Thu Apr 30 13:37:10 EDT 2015

On Thu, Apr 30, 2015 at 9:59 AM, Cecil Westerhof <Cecil at decebal.nl> wrote:
> I implemented happy_number function:
>     _happy_set      = { '1' }
>     _unhappy_set    = set()
>
>     def happy_number(n):
>         """
>         Check if a number is a happy number
>         https://en.wikipedia.org/wiki/Happy_number
>         """
>
>         def create_current(n):
>             current_array = sorted([value for value in str(n) if value != '0'])

A generator expression in place of the list comprehension would avoid
creating an intermediate list, which would save memory on extremely
large numbers. Not sure without testing how it would compare on small
numbers. For reference, since size here refers to number of digits,
1E8 would be considered tiny.

Also for large numbers, there might be a smarter data structure to use
than just sorting the digits, which is O(n log n).
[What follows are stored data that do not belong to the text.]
-- ==== Sys2Proof/Machine/Decompressor.lean ====
section
/-! DEFINITION. FEED and FINISH in a DECOMP session: the parser (spec R270 to R296). -/

namespace Sys2Proof.Machine

/-- A malformed stream: CorruptStream with a detail (R340, R341). -/
def State.corrupt (s : State) (det : Detail) : State := s.raise .corruptStream det

/-- `DDone(b)`: a byte after the footer (R288). -/
def dDone (s : State) : State := s.countIn.corrupt .trailingData

/-- The byte is accepted into the gather buffer (R272). -/
def State.gather (s : State) (g : List Byte) : State := { s.countIn with gbuf := g }

/-- `DStreamHeader(G)`, `|G| = 5` (R274), on the state that has accepted the byte. -/
def dStreamHeader (g : List Byte) (s : State) : State :=
  if slice g 0 4 ≠ streamMagic then s.corrupt .badStreamMagic
  else
    let cls := g.getD 4 0
    if classSupported s.cfg cls then
      { s with cls := cls, gbuf := [], pstate := .expectBlockHeader }.respond .ok 0
    else s.raise .unsupportedBlockSize .noDetail

/-- `DMagic(G)`, `|G| = 2` (R275); a block magic without error keeps collecting. -/
def dMagic (g : List Byte) (s : State) : State :=
  if g = endMagic then { s with gbuf := [], pstate := .expectFooter }.respond .ok 0
  else if g = blockMagic then
    if s.short then s.corrupt .blockAfterShort else s.respond .ok 0
  else s.corrupt .badBlockMagic

/-- The lengths of a block header are in range (R277). -/
def lengthsOk (bs n p : Nat) : Bool :=
  decide (1 ≤ n) && decide (n ≤ bs) && decide (payMin ≤ p) && decide (p ≤ payMax bs)

/-- `DLengths(G)`, `|G| = 7` (R277). -/
def dLengths (g : List Byte) (s : State) : State :=
  let n := fromBe (slice g 2 4)
  let p := fromBe (slice g 4 7)
  if lengthsOk s.bs n p then
    { s with
      blkn := BitVec.ofNat 16 n
      blkp := BitVec.ofNat 24 p
      gbuf := []
      pstate := .expectBlockBody }.respond .ok 0
  else s.corrupt .badLength

/-- The checks of a complete block body, the CRC before the decoding (R280). -/
def checkBody (s : State) (g : List Byte) : Except Detail (List Byte) :=
  let p := s.blkp.toNat
  let pay := slice g 0 p
  if (crc32 pay).toNat ≠ fromBe (slice g p (p + 4)) then .error .blockCrc
  else decodePayload pay s.blkn.toNat

/-- A decoded block is released whole (R280, R281). -/
def releaseBlock (s : State) (block : List Byte) : State :=
  { s.countIn with
    crcreg := crcSteps s.crcreg block
    short := s.short || decide (s.blkn.toNat < s.bs)
    gbuf := []
    pstate := .expectBlockHeader }.deliver block

/-- `DBody(G)`, `|G| = BLKP + 4` (R280), on the state before the byte is accepted. -/
def dBody (g : List Byte) (s : State) : State :=
  match checkBody s g with
  | .error det => (s.gather g).corrupt det
  | .ok block => if s.holds block.length then s.hold block.length else releaseBlock s block

/-- `DFooter(G)`, `|G| = 12` (R286). -/
def dFooter (g : List Byte) (s : State) : State :=
  if fromBe (slice g 0 4) ≠ (crcFinish s.crcreg).toNat then s.corrupt .footerCrc
  else if fromBe (slice g 4 12) ≠ s.totalout.toNat then s.corrupt .footerCount
  else { s with gbuf := [], pstate := .done }.respond .ok 0

/-- `DFeed(b)` (R272). -/
def dFeed (b : Byte) (s : State) : State :=
  let g := s.gbuf ++ [b]
  if s.pstate = .done then dDone s
  else if s.pstate = .expectBlockBody ∧ g.length = s.blkp.toNat + 4 then dBody g s
  else if s.pstate = .expectStreamHeader ∧ g.length = 5 then dStreamHeader g (s.gather g)
  else if s.pstate = .expectBlockHeader ∧ g.length = 2 then dMagic g (s.gather g)
  else if s.pstate = .expectBlockHeader ∧ g.length = 7 then dLengths g (s.gather g)
  else if s.pstate = .expectFooter ∧ g.length = 12 then dFooter g (s.gather g)
  else (s.gather g).respond .ok 0

/-- `DFinish` (R290). -/
def dFinish (s : State) : State :=
  if s.pstate = .done then { s with fin := true }.respond .ok 0
  else { s with fin := true }.raise .truncatedStream .noDetail

end Sys2Proof.Machine
end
Simplest would
probably just be a 9-element tuple containing the count of each
non-zero digit, which would be only O(n) to build.
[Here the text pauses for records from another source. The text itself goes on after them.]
-- ==== Sys2Proof/Machine/Dispatch.lean ====
section
/-! DEFINITION. One arm per command of the opcode map (spec R92, R120). -/

namespace Sys2Proof.Machine

def exec (i : Instr) (s : State) : Host.Outcome State Fault Refusal :=
  match i with
  | .nop => Sys2Proof.Machine.execNop s
  | .cinit cls => Sys2Proof.Machine.execCinit cls s
  | .dinit => Sys2Proof.Machine.execDinit s
  | .feed b => Sys2Proof.Machine.execFeed b s
  | .feede => Sys2Proof.Machine.execFeede s
  | .finish => Sys2Proof.Machine.execFinish s
  | .pop => Sys2Proof.Machine.execPop s
  | .rdsr idx => Sys2Proof.Machine.execRdsr idx s
  | .drop => Sys2Proof.Machine.execDrop s
  | .reset => Sys2Proof.Machine.execReset s

end Sys2Proof.Machine
end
>             return (current_array, ''.join(current_array))

You don't seem to be actually using current_array for anything, so why
not just return the string?

>         global _happy_set
>         global _unhappy_set
>
>         current_run         = set()
>         current_array, \
>             current_string  = create_current(n)

As a stylistic rule, avoid line continuations using \. Prefer using
unclosed parentheses for line continuations, e.g. the above could be
written as:

    (current_array,
     current_string) = create_current(n)

But really, the above is short enough it could just be written on a single line.

Also, I feel like the prefix "current_" is used so much here that it
loses its meaning. All these variable names would be better without
it.

>         if current_string in _happy_set:
>             return True
>         if current_string in _unhappy_set:
>             return False

Instead of two sets, consider using a single _happy_dict with values
True for happy and False for unhappy. Then the above becomes:

    if current_string in _happy_dict:
        return _happy_dict[current_string]

>         while True:
>             current_run.add(current_string)
>             current_array, \
>                 current_string = create_current(sum([int(value) ** 2
>                                                      for value in current_string]))

Since there are only 9 values that get squared, you could precompute
the squares to avoid squaring them over and over again.

>             if current_string in current_run | _unhappy_set:

In case the sets get large it might be better to avoid creating the
union and just do:

    if current_string in current_run or current_string in _unhappy_set:

>                 _unhappy_set |= current_run
>                 return False
>             if current_string in _happy_set:
>                 _happy_set |= current_run
>                 return True